** What you will do **
Report each line of the entries below that includes "dropBulk".

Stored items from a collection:
theorem State.badAxisReply_only {M : List Part} {s0 : State} (a0) (a1) (hM : Within [.power, .host, .journal, .store, .render, .lines, .pos, .ring, .axes, .flt, .evt, .out, .free] M) (h0 : Only M s0 a0) : Only M s0 ((@State.badAxisReply a0 a1)) := by
  unfold State.badAxisReply
  try dsimp only
  repeat' first
    | with_reducible assumption
    | exact Within.of rfl hM
    | with_reducible apply State.updAxis_only
    | with_reducible apply State.countShot_only
    | with_reducible apply State.axisFault_only
    | (with_reducible apply Only.foldl; intro _ _ _)
    | (with_reducible intro _)
    | split

theorem State.startMotion_only {M : List Part} {s0 : State} (a0) (a1) (a2) (a3) (a4) (hM : Within [.host, .journal, .axes, .out] M) (h0 : Only M s0 a0) : Only M s0 ((@State.startMotion a0 a1 a2 a3 a4)) := by
  unfold State.startMotion
  try dsimp only
  repeat' first
    | with_reducible assumption
    | exact Within.of rfl hM
    | with_reducible apply State.finishAxis_only
    | with_reducible apply State.beginMotion_only
    | (with_reducible apply Only.foldl; intro _ _ _)
    | (with_reducible intro _)
    | split

theorem State.stopAxis_only {M : List Part} {s0 : State} (a0) (a1) (a2) (hM : Within [.axes] M) (h0 : Only M s0 a0) : Only M s0 ((@State.stopAxis a0 a1 a2)) := by
  unfold State.stopAxis
  try dsimp only
  repeat' first
    | with_reducible assumption
    | exact Within.of rfl hM
    | with_reducible apply State.updAxis_only
    | with_reducible apply State.rampStop_only
    | (with_reducible apply Only.foldl; intro _ _ _)
    | (with_reducible intro _)
    | split

theorem State.sdramError_only {M : List Part} {s0 : State} (a0) (a1) (a2) (hM : Within [.power, .host, .journal, .store, .render, .lines, .pos, .ring, .axes, .dmc, .flt, .evt, .out, .free] M) (h0 : Only M s0 a0) : Only M s0 ((@State.sdramError a0 a1 a2)) := by
  unfold State.sdramError
  try dsimp only
  repeat' first
    | with_reducible assumption
    | exact Within.of rfl hM
    | with_reducible apply State.fault_only
    | with_reducible apply State.sdramRequests_only
    | (with_reducible apply Only.foldl; intro _ _ _)
    | (simp only [Only.written]; apply Written.mk' <;> (first | exact .inr (Within.mem rfl hM) | exact .inl rfl | skip))
    | (with_reducible intro _)
    | split

theorem State.dropSpill_only {M : List Part} {s0 : State} (a0) (a1) (hM : Within [.host, .evt, .out] M) (h0 : Only M s0 a0) : Only M s0 ((@State.dropSpill a0 a1)) := by
  unfold State.dropSpill
  try dsimp only
  repeat' first
    | with_reducible assumption
    | exact Within.of rfl hM
    | with_reducible apply State.overflowed_only
    | (with_reducible apply Only.foldl; intro _ _ _)
    | (simp only [Only.written]; apply Written.mk' <;> (first | exact .inr (Within.mem rfl hM) | exact .inl rfl | skip))
    | (with_reducible intro _)
    | split

theorem State.loseHistory_only {M : List Part} {s0 : State} (a0) (a1) (hM : Within [.loop] M) (h0 : Only M s0 a0) : Only M s0 ((@State.loseHistory a0 a1)) := by
  unfold State.loseHistory
  try dsimp only
  repeat' first
    | with_reducible assumption
    | exact Within.of rfl hM
    | (with_reducible apply Only.foldl; intro _ _ _)
    | (simp only [Only.written]; apply Written.mk' <;> (first | exact .inr (Within.mem rfl hM) | exact .inl rfl | skip))
    | (with_reducible intro _)
    | split

theorem State.dropItem_only {M : List Part} {s0 : State} (a0) (a1) (hM : Within [.host, .journal, .codec, .evt, .hb, .out, .free] M) (h0 : Only M s0 a0) : Only M s0 ((@State.dropItem a0 a1)) := by
  unfold State.dropItem
  try dsimp only
  repeat' first
    | with_reducible assumption
    | exact Within.of rfl hM
    | with_reducible apply State.info_only
    | with_reducible apply State.finish_only
    | with_reducible apply State.freeFailure_only
    | with_reducible apply State.hbErr_only
    | (with_reducible apply Only.foldl; intro _ _ _)
    | (simp only [Only.written]; apply Written.mk' <;> (first | exact .inr (Within.mem rfl hM) | exact .inl rfl | skip))
    | (with_reducible intro _)
    | split

theorem State.dropBulk_only {M : List Part} {s0 : State} (a0) (hM : Within [.host, .journal, .codec, .evt, .hb, .out, .free] M) (h0 : Only M s0 a0) : Only M s0 ((@State.dropBulk a0)) := by
  unfold State.dropBulk
  try dsimp only
  repeat' first
    | with_reducible assumption
    | exact Within.of rfl hM
    | with_reducible apply State.dropItem_only
    | (with_reducible apply Only.foldl; intro _ _ _)
    | (simp only [Only.written]; apply Written.mk' <;> (first | exact .inr (Within.mem rfl hM) | exact .inl rfl | skip))
    | (with_reducible intro _)
    | split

** Result for this exercise **
theorem State.dropBulk_only {M : List Part} {s0 : State} (a0) (hM : Within [.host, .journal, .codec, .evt, .hb, .out, .free] M) (h0 : Only M s0 a0) : Only M s0 ((@State.dropBulk a0)) := by
  unfold State.dropBulk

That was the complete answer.